Ivory’s Story (extract) by Eugene M Bacon. (PS Publishing, 2020.)1

Ivory, or Izett, has suffered in a series of foster placements, her only stable influence a nun in a Catholic children’s home. This has hardened her. The only SF aspect of the extract here (very well written though it is) was in the opal pendant she wears which burns people who touch it if they are inimical to her.

All I Asked For by Anne Charnock. (Part of the Future Care Capital charity’s Fiction Series, edited by Keith Brooke.)2

An expectant couple spend their evenings counting the movements of Alice, their yet-to-be born baby, on the screen in their living room. Because the mother is forty-six her foetus was transferred to a baby-bag at twenty-two weeks gestation. (“We must do what’s best for the baby.”) Some mothers opt for the procedure but this mother (despite her own telling her that childbirth belongs to the Stone Age) feels disappointment at never having felt her baby kick inside her.
I note here that my own story about artificial wombs (Osmotic Pressure, in The Company He Keeps, PS Publishing, 2010, took a different tack.

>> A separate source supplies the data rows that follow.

-- ==== Sys2Proof/Syntax.lean ====
section
/-! DEFINITION. The syntax: general registers, operands (the classes of value codes, spec/30_encoding.md R74),
the 16 instructions (R80) and the three fields of an instruction word (R70). -/

namespace Sys2Proof

/-- The general registers, in index order 0 to 7 (spec/10_state.md R20). -/
inductive Reg where
  | a | b | c | x | y | z | i | j
deriving DecidableEq, Repr

/-- An operand: one value code, by its class (R74).  An extended class (`regIndOff`, `absMem`, `nextWord`) does
not carry its extension word: the resolver reads that word from memory when the tick reaches it (R76; log entry 2). -/
inductive Operand where
  /-- Codes 0 to 7: the register itself (R101). -/
  | reg (r : Reg)
  /-- Codes 8 to 15: the memory cell a register addresses (R103). -/
  | regInd (r : Reg)
  /-- Codes 16 to 23: the memory cell at register plus extension word (R104). -/
  | regIndOff (r : Reg)
  /-- Code 24 (R110). -/
  | pop
  /-- Code 25 (R111). -/
  | peek
  /-- Code 26 (R112). -/
  | push
  /-- Code 27: the stack pointer (R113). -/
  | sp
  /-- Code 28: the program counter (R114). -/
  | pc
  /-- Code 29: the overflow flag (R115). -/
  | o
  /-- Code 30: the memory cell the extension word addresses (R105). -/
  | absMem
  /-- Code 31: the extension word as a literal (R106). -/
  | nextWord
  /-- Codes 32 to 63: the small literal `v`, 0 to 31 (R75, R107). -/
  | lit (v : Word)
deriving DecidableEq, Repr

/-- The 16 instructions, one per row of the opcode map (R80), each with operand A and operand B. -/
inductive Instr where
  | nop (a b : Operand)
  | set (a b : Operand)
  | add (a b : Operand)
  | sub (a b : Operand)
  | mul (a b : Operand)
  | div (a b : Operand)
  | mod (a b : Operand)
  | shl (a b : Operand)
  | shr (a b : Operand)
  | and (a b : Operand)
  | bor (a b : Operand)
  | xor (a b : Operand)
  | ife (a b : Operand)
  | ifn (a b : Operand)
  | ifg (a b : Operand)
  | ifb (a b : Operand)
deriving DecidableEq, Repr

/-- The fields of an instruction word as plain numbers: opcode, operand-A code, operand-B code (R70, R71). -/
structure Fields where
  op : Nat
  a  : Nat
  b  : Nat
deriving DecidableEq, Repr

/-- What the failure class `FatalDecode(info)` names: the opcode or value code observed outside its defined range
(spec/60_exceptions.md R230). -/
inductive DecodeInfo where
  | opcode (n : Nat)
  | valueCode (n : Nat)
deriving DecidableEq, Repr

end Sys2Proof
end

Red_Bati (extract) by Dilman Dia. (Dominion: An Anthology of Speculative Fiction from Africa and the African Diaspora)3

The story relates the experiences of a robot dog who thinks he’s human and speaks ony to a holographic granny who walks through a forest. Impressed as a mining dog he has been damaged and faces shut down and total memory loss so is forced to take over the space ship he is on.

Ife-Iyoku, the Tale of Imadeyunuagbon (extract) by Oghenechovwe Donald Ekpeki, (Dominion: An Anthology of Speculative Fiction from Africa and the African Diaspora)4

This is set in a post-nuclear war African enclave, outside which lies corruption and mutation, and where the survivors recount the myths and legends of the god who saved them from the devastation.

In Infinite Tea in the Demara Café by Ida Keogh, (London Centric, NewCon Press) a man who has been stifling the memories of his dead wife for twenty years through simple routine – like a daily cup of coffee in a certain café – suddenly finds himself being transported between parallel worlds, where he finds others who have suffered loss give him new focus.

Isn’t Your Daughter Such a Doll by Tobi Ogundiran, (Shoreline of Infinity)5 is structured awkwardly, with a different view point suddenly thrown in to provide a necessary but up till then peripheral perspective. It is the tale of a girl’s affection for her doll shading into something more. Woven into it is a Nigerian folk-tale (whether invented by Ogundiran or not I am unqualified to judge.)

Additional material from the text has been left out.